*What you should do*
Report each line from the records where the string "rxScript" turns up.

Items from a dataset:
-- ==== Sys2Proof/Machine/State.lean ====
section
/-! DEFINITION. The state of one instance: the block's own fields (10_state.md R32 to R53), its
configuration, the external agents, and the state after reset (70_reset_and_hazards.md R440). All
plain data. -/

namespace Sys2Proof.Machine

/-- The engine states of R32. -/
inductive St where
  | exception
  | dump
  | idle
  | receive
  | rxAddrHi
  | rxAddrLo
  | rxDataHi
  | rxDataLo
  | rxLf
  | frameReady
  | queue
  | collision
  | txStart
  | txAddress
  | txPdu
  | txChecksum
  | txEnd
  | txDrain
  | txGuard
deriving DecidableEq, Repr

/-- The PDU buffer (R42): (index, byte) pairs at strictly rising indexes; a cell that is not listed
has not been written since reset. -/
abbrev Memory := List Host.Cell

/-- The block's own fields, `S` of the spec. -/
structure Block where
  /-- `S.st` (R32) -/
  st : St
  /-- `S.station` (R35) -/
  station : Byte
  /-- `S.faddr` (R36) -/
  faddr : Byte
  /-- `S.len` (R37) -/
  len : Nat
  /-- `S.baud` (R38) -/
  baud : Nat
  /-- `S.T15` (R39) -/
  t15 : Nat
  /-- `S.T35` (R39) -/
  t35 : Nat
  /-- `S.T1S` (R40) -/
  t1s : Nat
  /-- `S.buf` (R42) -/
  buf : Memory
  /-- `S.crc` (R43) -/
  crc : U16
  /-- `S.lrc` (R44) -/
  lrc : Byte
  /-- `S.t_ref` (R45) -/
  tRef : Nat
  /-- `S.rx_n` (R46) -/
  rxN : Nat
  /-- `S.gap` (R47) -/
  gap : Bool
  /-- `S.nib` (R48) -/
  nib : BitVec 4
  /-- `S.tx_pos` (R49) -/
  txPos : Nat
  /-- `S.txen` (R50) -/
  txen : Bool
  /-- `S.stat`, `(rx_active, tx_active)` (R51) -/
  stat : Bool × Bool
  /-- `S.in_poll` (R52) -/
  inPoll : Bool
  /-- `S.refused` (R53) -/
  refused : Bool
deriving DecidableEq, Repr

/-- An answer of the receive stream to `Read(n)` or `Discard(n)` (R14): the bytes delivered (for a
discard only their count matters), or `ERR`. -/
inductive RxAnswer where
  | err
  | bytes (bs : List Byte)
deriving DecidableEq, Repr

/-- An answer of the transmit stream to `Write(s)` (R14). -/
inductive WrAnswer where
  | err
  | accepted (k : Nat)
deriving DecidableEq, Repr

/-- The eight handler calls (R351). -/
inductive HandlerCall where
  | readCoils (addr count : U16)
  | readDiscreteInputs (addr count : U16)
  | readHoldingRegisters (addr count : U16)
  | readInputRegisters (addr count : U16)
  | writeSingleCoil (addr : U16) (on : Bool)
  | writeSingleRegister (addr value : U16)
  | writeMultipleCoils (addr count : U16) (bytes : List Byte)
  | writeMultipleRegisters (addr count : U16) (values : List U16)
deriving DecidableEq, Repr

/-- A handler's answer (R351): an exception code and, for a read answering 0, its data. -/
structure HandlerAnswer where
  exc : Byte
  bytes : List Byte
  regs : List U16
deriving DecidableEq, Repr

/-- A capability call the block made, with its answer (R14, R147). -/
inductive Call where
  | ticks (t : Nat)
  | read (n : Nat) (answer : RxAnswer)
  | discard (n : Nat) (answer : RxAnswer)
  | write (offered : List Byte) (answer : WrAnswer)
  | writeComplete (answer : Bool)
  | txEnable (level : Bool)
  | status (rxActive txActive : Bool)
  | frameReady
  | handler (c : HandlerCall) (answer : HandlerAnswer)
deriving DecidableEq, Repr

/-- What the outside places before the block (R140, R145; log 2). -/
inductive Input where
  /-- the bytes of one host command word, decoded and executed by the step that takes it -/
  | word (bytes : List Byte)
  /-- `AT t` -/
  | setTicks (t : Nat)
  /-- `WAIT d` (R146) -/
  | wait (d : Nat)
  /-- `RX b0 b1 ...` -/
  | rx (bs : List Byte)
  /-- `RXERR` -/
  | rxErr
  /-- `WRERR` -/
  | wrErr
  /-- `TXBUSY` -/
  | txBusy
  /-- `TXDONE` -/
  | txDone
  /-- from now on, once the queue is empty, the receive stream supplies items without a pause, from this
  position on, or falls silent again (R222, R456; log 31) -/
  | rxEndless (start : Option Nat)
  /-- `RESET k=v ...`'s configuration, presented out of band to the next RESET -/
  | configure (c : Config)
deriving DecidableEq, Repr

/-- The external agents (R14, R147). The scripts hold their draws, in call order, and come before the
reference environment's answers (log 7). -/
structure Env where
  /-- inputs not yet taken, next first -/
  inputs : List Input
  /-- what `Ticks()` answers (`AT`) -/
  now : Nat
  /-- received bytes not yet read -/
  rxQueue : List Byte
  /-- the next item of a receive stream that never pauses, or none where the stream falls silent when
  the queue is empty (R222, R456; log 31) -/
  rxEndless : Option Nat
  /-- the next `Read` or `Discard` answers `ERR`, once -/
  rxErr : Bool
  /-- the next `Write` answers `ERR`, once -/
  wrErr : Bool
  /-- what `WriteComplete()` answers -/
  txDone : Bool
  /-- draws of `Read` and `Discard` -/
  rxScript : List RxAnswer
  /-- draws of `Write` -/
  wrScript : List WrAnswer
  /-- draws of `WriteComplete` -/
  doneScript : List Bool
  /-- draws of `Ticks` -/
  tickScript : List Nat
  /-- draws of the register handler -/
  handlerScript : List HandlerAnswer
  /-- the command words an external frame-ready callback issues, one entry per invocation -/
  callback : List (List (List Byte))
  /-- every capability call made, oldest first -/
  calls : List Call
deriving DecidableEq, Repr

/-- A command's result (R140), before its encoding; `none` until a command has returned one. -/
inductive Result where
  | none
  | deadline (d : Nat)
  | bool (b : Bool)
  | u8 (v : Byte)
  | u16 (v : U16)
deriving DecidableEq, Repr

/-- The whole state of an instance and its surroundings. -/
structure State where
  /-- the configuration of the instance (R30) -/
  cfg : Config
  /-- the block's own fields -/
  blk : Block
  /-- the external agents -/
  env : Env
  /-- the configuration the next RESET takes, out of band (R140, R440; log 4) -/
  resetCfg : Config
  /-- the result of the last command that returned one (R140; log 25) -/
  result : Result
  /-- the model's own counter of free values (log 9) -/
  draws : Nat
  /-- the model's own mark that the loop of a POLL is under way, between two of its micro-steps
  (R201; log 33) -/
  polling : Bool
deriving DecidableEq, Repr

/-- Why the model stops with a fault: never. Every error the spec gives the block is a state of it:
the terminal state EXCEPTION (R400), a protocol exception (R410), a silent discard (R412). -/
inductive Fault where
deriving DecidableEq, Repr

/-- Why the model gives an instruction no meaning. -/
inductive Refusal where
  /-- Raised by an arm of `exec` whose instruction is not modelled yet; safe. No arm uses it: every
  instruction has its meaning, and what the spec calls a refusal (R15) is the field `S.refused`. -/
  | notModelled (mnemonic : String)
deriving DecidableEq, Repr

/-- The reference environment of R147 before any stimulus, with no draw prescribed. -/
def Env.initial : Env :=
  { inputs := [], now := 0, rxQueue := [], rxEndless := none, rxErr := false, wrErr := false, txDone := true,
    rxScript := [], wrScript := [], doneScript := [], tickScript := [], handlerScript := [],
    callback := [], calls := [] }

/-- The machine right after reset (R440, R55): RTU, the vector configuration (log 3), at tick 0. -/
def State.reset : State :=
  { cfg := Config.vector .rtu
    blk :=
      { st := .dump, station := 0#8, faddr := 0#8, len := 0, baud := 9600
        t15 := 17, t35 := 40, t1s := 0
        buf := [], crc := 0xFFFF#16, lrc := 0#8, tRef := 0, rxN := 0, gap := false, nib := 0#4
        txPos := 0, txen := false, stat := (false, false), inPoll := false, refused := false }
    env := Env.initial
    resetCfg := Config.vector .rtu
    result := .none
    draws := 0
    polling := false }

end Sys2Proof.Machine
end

*Answer to this problem*
  rxScript : List RxAnswer
    rxScript := [], wrScript := [], doneScript := [], tickScript := [], handlerScript := [],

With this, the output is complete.